[Requirement]: Copy every line from the data below in which the string "Tests" can be found.

Stored data
-- ==== Sys2Proof/Tests/Record.lean ====
section
/-! SUPPORT. A state record that passes every check of R223: the witness of the statement about an offered record. -/

namespace Sys2Proof.Tests

open Sys2Proof Sys2Proof.Machine

set_option Elab.async false

/-- An active module that waits for a state record in power-up step 9, with no units, so that a record holds no cells. -/
def waiting : State :=
  { card with
    elec := { card.elec with step := 9 }
    est := { str := Two.both { c := 0x42C80000, r := 0x3F800000 } } }

theorem slice_left (a b : List Byte) (off n : Nat) (h : off + n ≤ a.length) : slice (a ++ b) off n = slice a off n := by
  unfold slice
  rw [List.drop_append_of_le_length (by omega), List.take_append_of_le_length (by rw [List.length_drop]; omega)]
theorem slice_right (a b : List Byte) (off n : Nat) (h : a.length ≤ off) : slice (a ++ b) off n = slice b (off - a.length) n := by
  unfold slice
  rw [List.drop_append, List.drop_eq_nil_of_le h, List.nil_append]
theorem slice_copies (e : List Byte) (j n : Nat) (h : j + n ≤ e.length) :
    ∀ (k i : Nat), i < k → slice (List.replicate k e).flatten (e.length * i + j) n = slice e j n
  | 0, i, hi => absurd hi (Nat.not_lt_zero i)
  | k + 1, 0, _ => by
    rw [List.replicate_succ, List.flatten_cons, Nat.mul_zero, Nat.zero_add]
    exact slice_left _ _ _ _ h
  | k + 1, i + 1, hi => by
    rw [List.replicate_succ, List.flatten_cons, slice_right _ _ _ _ (by rw [Nat.mul_succ]; omega)]
    have : e.length * (i + 1) + j - e.length = e.length * i + j := by rw [Nat.mul_succ]; omega
    rw [this]
    exact slice_copies e j n h k i (by omega)
theorem agrees_left (a b : List Byte) (o c n : Nat) (ho : o + n ≤ a.length) (hc : c + n ≤ a.length) :
    agrees (a ++ b) o c n = agrees a o c n := by
  unfold agrees leAt; rw [slice_left _ _ _ _ ho, slice_left _ _ _ _ hc]
theorem agrees_right (a b : List Byte) (o c n : Nat) (ho : a.length ≤ o) (hc : a.length ≤ c) :
    agrees (a ++ b) o c n = agrees b (o - a.length) (c - a.length) n := by
  unfold agrees leAt; rw [slice_right _ _ _ _ ho, slice_right _ _ _ _ hc]
theorem leBytes_length : ∀ n v : Nat, (leBytes n v).length = n
  | 0, _ => rfl
  | n + 1, v => by rw [leBytes, List.length_cons, leBytes_length n]
theorem ofLe_leBytes : ∀ n v : Nat, ofLe (leBytes n v) = v % 256 ^ n
  | 0, v => by rw [leBytes, ofLe, Nat.pow_zero, Nat.mod_one]
  | n + 1, v => by
    have h : 256 ^ (n + 1) = 256 * 256 ^ n := by rw [Nat.pow_succ, Nat.mul_comm]
    rw [leBytes, ofLe, ofLe_leBytes n, toByte, BitVec.toNat_ofNat, h, Nat.mod_mul]
theorem crc32cStep_lt {c : Nat} (h : c < 2 ^ 32) : crc32cStep c < 2 ^ 32 := by
  unfold crc32cStep
  split
  · exact Nat.xor_lt_two_pow (by omega) (by decide)
  · omega
theorem crc32cByte_lt {c : Nat} (b : Byte) (h : c < 2 ^ 32) : crc32cByte c b < 2 ^ 32 := by
  unfold crc32cByte
  have hb : b.toNat < 2 ^ 32 := lt_trans b.isLt (by decide)
  repeat apply crc32cStep_lt
  exact Nat.xor_lt_two_pow h hb
theorem crc32c_lt (l : List Byte) : crc32c l < 2 ^ 32 := by
  have h : ∀ (l : List Byte) (c : Nat), c < 2 ^ 32 → l.foldl crc32cByte c < 2 ^ 32 := by
    intro l
    induction l with
    | nil => intro c hc; exact hc
    | cons b t ih => intro c hc; exact ih _ (crc32cByte_lt b hc)
  exact Nat.xor_lt_two_pow (h l _ (by decide)) (by decide)

/-- The header, the string blocks and the cell blocks of the record that `waiting` would capture with SEQ 5 in cycle 900. -/
def recHead : List Byte :=
  u32 0x45535452 ++ u16 1 ++ u16 (recordFlagBits waiting) ++ pairBytes 8 5 ++ u48 900 ++ u16 (treePosition waiting) ++ binding waiting ++
    u16 (nPop waiting .zero) ++ u16 (nPop waiting .one) ++ zeros 20
def recCells : List Byte := (List.replicate 448 emptyCell).flatten
def recBody : List Byte := recHead ++ (stringBlock waiting .zero ++ (stringBlock waiting .one ++ (recCells ++ recCells)))
def recTail : List Byte := u32 (crc32c recBody) ++ (zeros 52 ++ u64 (5 ^^^ 0x5A5A5A5A5A5A5A5A))
def offered : List Byte := recBody ++ recTail

theorem recHead_length : recHead.length = 64 := by decide +kernel
theorem recString_length (x : Ix) : (stringBlock waiting x).length = 64 := by cases x <;> decide +kernel
theorem recCells_length : recCells.length = 21504 := by
  rw [recCells, List.length_flatten, List.map_replicate, List.sum_replicate]; decide +kernel
theorem recBody_length : recBody.length = 43200 := by
  simp only [recBody, List.length_append, recHead_length, recString_length, recCells_length]
theorem recTail_length : recTail.length = 64 := by decide +kernel

theorem offered_head (o c n : Nat) (ho : o + n ≤ 64) (hc : c + n ≤ 64) : agrees offered o c n = agrees recHead o c n := by
  have hb := recBody_length
  rw [offered, agrees_left _ _ _ _ _ (by omega) (by omega), recBody,
    agrees_left _ _ _ _ _ (by rw [recHead_length]; omega) (by rw [recHead_length]; omega)]
theorem slice_string (x : Ix) (o n : Nat) (ho : o + n ≤ 64) : slice offered (strOff x + o) n = slice (stringBlock waiting x) o n := by
  have hb := recBody_length
  rw [offered, slice_left _ _ _ _ (by cases x <;> simp only [strOff, Ix.num] <;> omega), recBody,
    slice_right _ _ _ _ (by rw [recHead_length]; cases x <;> simp only [strOff, Ix.num] <;> omega), recHead_length]
  cases x
  · have e : strOff .zero + o - 64 = o := by simp only [strOff, Ix.num]; omega
    rw [e, slice_left _ _ _ _ (by rw [recString_length]; omega)]
  · have e : strOff .one + o - 64 = 64 + o := by simp only [strOff, Ix.num]; omega
    rw [e, slice_right _ _ _ _ (by rw [recString_length]; omega), recString_length, Nat.add_sub_cancel_left,
      slice_left _ _ _ _ (by rw [recString_length]; omega)]
theorem slice_cell (x : Ix) (i j n : Nat) (hi : i < 448) (hj : j + n ≤ 48) : slice offered (cellOff x i + j) n = slice emptyCell j n := by
  have hb := recBody_length
  have he : emptyCell.length = 48 := by decide +kernel
  have hc := slice_copies emptyCell j n (by omega) 448 i hi
  rw [he] at hc
  rw [offered, slice_left _ _ _ _ (by cases x <;> simp only [cellOff, Ix.num] <;> omega), recBody,
    slice_right _ _ _ _ (by rw [recHead_length]; cases x <;> simp only [cellOff, Ix.num] <;> omega), recHead_length,
    slice_right _ _ _ _ (by rw [recString_length]; cases x <;> simp only [cellOff, Ix.num] <;> omega), recString_length,
    slice_right _ _ _ _ (by rw [recString_length]; cases x <;> simp only [cellOff, Ix.num] <;> omega), recString_length]
  cases x
  · have e : cellOff .zero i + j - 64 - 64 - 64 = 48 * i + j := by simp only [cellOff, Ix.num]; omega
    rw [e, slice_left _ _ _ _ (by rw [recCells_length]; omega), recCells, hc]
  · have e : cellOff .one i + j - 64 - 64 - 64 = 21504 + (48 * i + j) := by simp only [cellOff, Ix.num]; omega
    rw [e, slice_right _ _ _ _ (by rw [recCells_length]; omega), recCells_length, Nat.add_sub_cancel_left, recCells, hc]

theorem offered_intact : recIntact offered = true := by
  have hb := recBody_length
  have h1 : leAt offered 0xA8F8 8 = 5 ^^^ 0x5A5A5A5A5A5A5A5A := by
    rw [leAt, offered, slice_right _ _ _ _ (by omega), hb, recTail, slice_right _ _ _ _ (by rw [u32, leBytes_length]; omega), u32,
      leBytes_length]
    decide +kernel
  have h2 : recSeq offered = 5 := by
    rw [recSeq, leAt, offered, slice_left _ _ _ _ (by omega), recBody, slice_left _ _ _ _ (by rw [recHead_length]; omega)]
    decide +kernel
  have h3 : leAt offered 0xA8C0 4 = crc32c recBody := by
    rw [leAt, offered, slice_right _ _ _ _ (by omega), hb, recTail, Nat.sub_self, slice_left _ _ _ _ (by rw [u32, leBytes_length])]
    have : slice (u32 (crc32c recBody)) 0 4 = u32 (crc32c recBody) := by
      rw [slice, List.drop_zero, List.take_of_length_le (by rw [u32, leBytes_length])]
    rw [this, u32, ofLe_leBytes]
    exact Nat.mod_eq_of_lt (crc32c_lt recBody)
  have h4 : offered.take 0xA8C0 = recBody := by rw [offered, List.take_left' hb]
  rw [recIntact, h1, h2, h3, h4]
  simp
theorem offered_complements : complementsOk offered = true := by
  have ha : ∀ (x : Ix) (o c n : Nat), o + n ≤ 64 → c + n ≤ 64 →
      agrees offered (strOff x + o) (strOff x + c) n = agrees (stringBlock waiting x) o c n := by
    intro x o c n ho hc
    unfold agrees leAt; rw [slice_string _ _ _ ho, slice_string _ _ _ hc]
  have hc : ∀ (x : Ix) (i o c n : Nat), i < 448 → o + n ≤ 48 → c + n ≤ 48 →
      agrees offered (cellOff x i + o) (cellOff x i + c) n = agrees emptyCell o c n := by
    intro x i o c n hi ho hc
    unfold agrees leAt; rw [slice_cell _ _ _ _ hi ho, slice_cell _ _ _ _ hi hc]
  unfold complementsOk
  rw [offered_head 8 16 8 (by omega) (by omega), Bool.and_eq_true, List.all_eq_true]
  refine ⟨by decide +kernel, fun x _ => ?_⟩
  dsimp only
  rw [← Nat.add_zero (strOff x)]
  simp only [Nat.add_assoc, Nat.zero_add]
  rw [ha x 0 4 4 (by omega) (by omega), ha x 8 12 4 (by omega) (by omega), ha x 16 18 2 (by omega) (by omega),
    ha x 20 44 4 (by omega) (by omega), Bool.and_eq_true, List.all_eq_true]
  refine ⟨by cases x <;> decide +kernel, fun i hi => ?_⟩
  have hi' : i < 448 := List.mem_range.mp hi
  rw [← Nat.add_zero (cellOff x i)]
  simp only [Nat.add_assoc, Nat.zero_add]
  rw [hc x i 0 4 4 hi' (by omega) (by omega), hc x i 8 10 2 hi' (by omega) (by omega), hc x i 12 16 4 hi' (by omega) (by omega)]
  decide +kernel
theorem slice_offered_head (o n : Nat) (h : o + n ≤ 64) : slice offered o n = slice recHead o n := by
  have hb := recBody_length
  rw [offered, slice_left _ _ _ _ (by omega), recBody, slice_left _ _ _ _ (by rw [recHead_length]; omega)]
theorem offered_ranges : rangesOk waiting offered = true := by
  have hw : ∀ (x : Ix) (o : Nat) (lo hi : F32), o + 4 ≤ 64 →
      within offered (strOff x + o) lo hi = within (stringBlock waiting x) o lo hi := by
    intro x o lo hi ho
    unfold within f32At leAt; rw [slice_string _ _ _ ho]
  unfold rangesOk
  rw [List.all_eq_true]
  intro x _
  have hp : nPop waiting x = 0 := by cases x <;> decide +kernel
  dsimp only
  rw [hp, ← Nat.add_zero (strOff x)]
  simp only [Nat.add_assoc, Nat.zero_add]
  rw [hw x 0 _ _ (by omega), hw x 8 _ _ (by omega), leAt, slice_string x 16 2 (by omega)]
  cases x <;> decide +kernel

set_option maxRecDepth 4000 in
theorem offered_good : recordFault waiting offered = none := by
  have hl : offered.length = 43264 := by rw [offered, List.length_append, recBody_length, recTail_length]
  have h0 : leAt offered 0 4 = 0x45535452 := by rw [leAt, slice_offered_head 0 4 (by omega)]; decide +kernel
  have h1 : leAt offered 4 2 = 1 := by rw [leAt, slice_offered_head 4 2 (by omega)]; decide +kernel
  have h2 : slice offered 32 8 = binding waiting := by rw [slice_offered_head 32 8 (by omega)]; rfl
  have h3 : leAt offered 30 2 = treePosition waiting := by rw [leAt, slice_offered_head 30 2 (by omega)]; decide +kernel
  have h4 : leAt offered 6 2 % 16 / 2 = recordFlagBits waiting / 2 := by
    rw [leAt, slice_offered_head 6 2 (by omega)]; decide +kernel
  have h5 : ¬ curCycle waiting < recCycle offered := by
    rw [recCycle, leAt, slice_offered_head 24 6 (by omega)]; decide +kernel
  unfold recordFault
  simp only [hl, h0, h1, h2, h3, h4, h5, offered_intact, offered_complements, offered_ranges]
  simp

theorem witness_EstimationCommandsTakeEffect_8 :
    ∃ (s : State) (h : Hdr) (addr len : Nat) (d : List Byte), hostReady s h = true ∧ alone s h = true ∧ s.est.began = false ∧
      isActive s = true ∧ s.elec.step = 9 ∧ ¬ (addr = 0 ∧ len = 0) ∧ recordFault s d = none :=
  ⟨waiting, hd, 4096, 43264, offered, by decide +kernel, by decide +kernel, by decide +kernel, by decide +kernel, by decide +kernel,
    by decide, offered_good⟩

end Sys2Proof.Tests
end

[Exercise solution]:
-- ==== Sys2Proof/Tests/Record.lean ====
namespace Sys2Proof.Tests
end Sys2Proof.Tests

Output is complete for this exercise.